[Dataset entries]
____________________
/-- SNAP_END acknowledged: the snapshot is DONE (R466). -/
def State.snapAcked (s : State) (l : List SentBarge) : State :=
  if l.any (fun b => b.barge.typ == 0x67) && s.bit F.STEP_SNAP_STAT_BUSY then
    s.setFlds [(F.STEP_SNAP_STAT_BUSY, 0), (F.STEP_SNAP_STAT_DONE, 1)]
  else s

/-- ACK (R137): every barge up to the SEQ named leaves the replay buffer. -/
def execAck (q : Fin 24) (seq : BitVec 12) (s : State) : Out :=
  .next <| s.rxLink q fun s =>
    let l := s.link q
    match l.replay.findIdx? (fun b => b.seq == seq.toNat) with
    | none => s
    | some i =>
      let gone := l.replay.take (i + 1)
      let s := gone.foldl (fun s b => s.sample 9 q (2 * (s.time.clk - b.clk))) s
      let s := s.updLink q (fun l =>
        { l with replay := l.replay.drop (i + 1), acked := seq.toNat, replays := 0, ackClk := s.time.clk, idleClk := s.time.clk,
                 resend := l.resend.filter (fun n => !(gone.any (fun b => b.seq == n))) })
      s.snapAcked gone

/-- A replay of the barges `again` begins, or the ninth in a row retrains (R137, R138). -/
def State.replay (s : State) (q : Nat) (again : List SentBarge) : State :=
  let l := s.link q
  if 8 ≤ l.replays then (s.setBit (F.BL_ERR_REPLAY_FAIL q) true).retrain q
  else
    let s := s.updLink q (fun l => { l with replays := l.replays + 1, resend := again.map (·.seq), alignDue := true, ackClk := s.time.clk })
    ((s.setBit (F.BL_ERR_REPLAY q) true).bump (F.BL_CNT_REPLAY_COUNT q)).tele 0x12 q

/-- NAK (R137). -/
def execNak (q : Fin 24) (seq : BitVec 12) (s : State) : Out :=
  .next <| s.rxLink q fun s =>
    let l := s.link q
    if !linkLive (s.txState q) then s
    else if seq.toNat = l.acked then s.replay q l.replay
    else match l.replay.findIdx? (fun b => b.seq == seq.toNat) with
      | none => s
      | some i => s.replay q (l.replay.drop (i + 1))

/-- REPLAY_TIMER_EXPIRE (R137): 8 µs without the acknowledged SEQ advancing. -/
def execReplayTimerExpire (q : Fin 24) (s : State) : Out :=
  .next <| s.ifRun fun s =>
    let l := s.link q
    if l.replay.isEmpty || !linkLive (s.txState q) then s
    else (s.advance (l.ackClk + 4000 - s.time.clk)).replay q l.replay

/-! ### Credits (R139 to R141, R550) -/

/-- Credits available on a VC. -/
def creditFld (q vc : Nat) : Fld :=
  if vc = 0 then F.BL_TXCRED_0_VC0 q else if vc = 1 then F.BL_TXCRED_0_VC1 q else F.BL_TXCRED_1_VC2 q

/-- The credits R141 requires a peer to advertise on each VC it receives. -/
def creditNeed (q vc : Nat) : Nat :=
  if q < 12 then (if vc = 0 then 1536 else 0)
  else if q < 20 then (if vc = 1 then 64 else 0)
  else if q = 21 then (if vc = 0 then 64 else 0)
  else if vc < 2 then 64 else 0

/-- CREDIT (R140, R550). One that arrives before any with INIT, and a second with INIT, count as updates (DESIGN CHOICE, log entry 44). -/
def execCredit (q : Fin 24) (init : Bool) (c0 c1 c2 : BitVec 16) (s : State) : Out :=
  .next <| s.rxLink q fun s =>
    let cs := [c0.toNat, c1.toNat, c2.toNat]
    if init && !(s.link q).initSeen then
      let s := s.updLink q (fun l => { l with initSeen := true, buf := cs, peerRel := [0, 0, 0] })
      (List.range 3).foldl (fun s v =>
        let s := s.setFld (creditFld q v) (cs.getD v 0)
        if cs.getD v 0 < creditNeed q v then s.setBit (F.BL_ERR_CREDIT_LOW q) true else s) s
    else
      let s' := (List.range 3).foldl (fun s v =>
        let l := s.link q
        let n := s.fld (creditFld q v) + (cs.getD v 0 + 65536 - l.peerRel.getD v 0) % 65536
        let s := if l.buf.getD v 0 < n then s.setBit (F.BL_ERR_CREDIT q) true else s
        s.setFld (creditFld q v) (min n (l.buf.getD v 0))) s
      s'.updLink q (fun l => { l with peerRel := cs })

/-- CREDIT_PERIODIC (R140, R161): every 100 µs, except while the transmit direction is idle. -/
def execCreditPeriodic (q : Fin 24) (s : State) : Out :=
  .next <| s.ifRun fun s =>
    if s.txState q = 4 then
      let s := s.advance ((s.link q).credClk + 50000 - s.time.clk)
      (s.updLink q (fun l => { ({ l with wire := [] } : LinkSt).emit (l.creditBarge.bytes 0 false) with credClk := s.time.clk })).tele 0x10 q
    else s

/-! ### Sending (R133, R135, R139, R154) -/

/-- The next barge of the unit that the transmit DMA of quad `q` sends, formed when its VC has none waiting and its ring can be read
(R154, R222, R355). -/
def State.esForm (s : State) (q : Nat) : State :=
  let l := s.link q
  match l.units with
  | [] => s
  | u :: us =>
    let base := s.fld (F.ENC_CTX_OUT_LO_ADDR u.ctx) * 2 ^ 12 + s.fld (F.ENC_CTX_OUT_HI_ADDR u.ctx) * 2 ^ 32
    if l.waiting.any (fun b => b.vc == 0) || s.waits (s.region base) then s
    else if !u.started then
      let d := leBytes 4 u.len ++ leBytes 1 u.ctx ++ leBytes 1 u.idr.toNat ++ leBytes 2 0 ++ leBytes 8 u.frame ++ u.pres ++ leBytes 4 0
      (s.updLink q (fun l => { l with units := { u with started := true } :: us })).pushBarge q ⟨0x50, 0, 0, d, some (u.ctx, u.off)⟩
    else
      let n := min 1024 (u.len - u.sent)
      let final := decide (u.len ≤ u.sent + n)
      let size := max 1 (s.fld (F.ENC_CTX_OUT_SIZE_SIZE u.ctx) * 4096)
      let o := (u.off + u.sent) % size
      let k := min n (size - o)
      let r := s.read (0x48 + q) (base + o) k
      let s := r.noted (0x48 + q) (base + o) 7
      let r2 := s.read (0x48 + q) base (n - k)
      let p := if n = k then (s, [])
        else (r2.noted (0x48 + q) base 7, r2.dmaBytes base (n - k))
      let d := r.dmaBytes (base + o) k ++ p.2
      let s := p.1
      let tag := if final then s.unitEnd u else (u.off + (u.sent + n) / 32 * 32) % size
      (s.updLink q (fun l => { l with units := if final then us else { u with sent := u.sent + n } :: us })).pushBarge q
        ⟨0x51, 0, u.ctx + 128 * final.toNat, d, some (u.ctx, tag)⟩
____________________
From the records above, copy every line that holds the word "getD".

        let s := s.setFld (creditFld q v) (cs.getD v 0)
        if cs.getD v 0 < creditNeed q v then s.setBit (F.BL_ERR_CREDIT_LOW q) true else s) s
        let n := s.fld (creditFld q v) + (cs.getD v 0 + 65536 - l.peerRel.getD v 0) % 65536
        let s := if l.buf.getD v 0 < n then s.setBit (F.BL_ERR_CREDIT q) true else s
        s.setFld (creditFld q v) (min n (l.buf.getD v 0))) s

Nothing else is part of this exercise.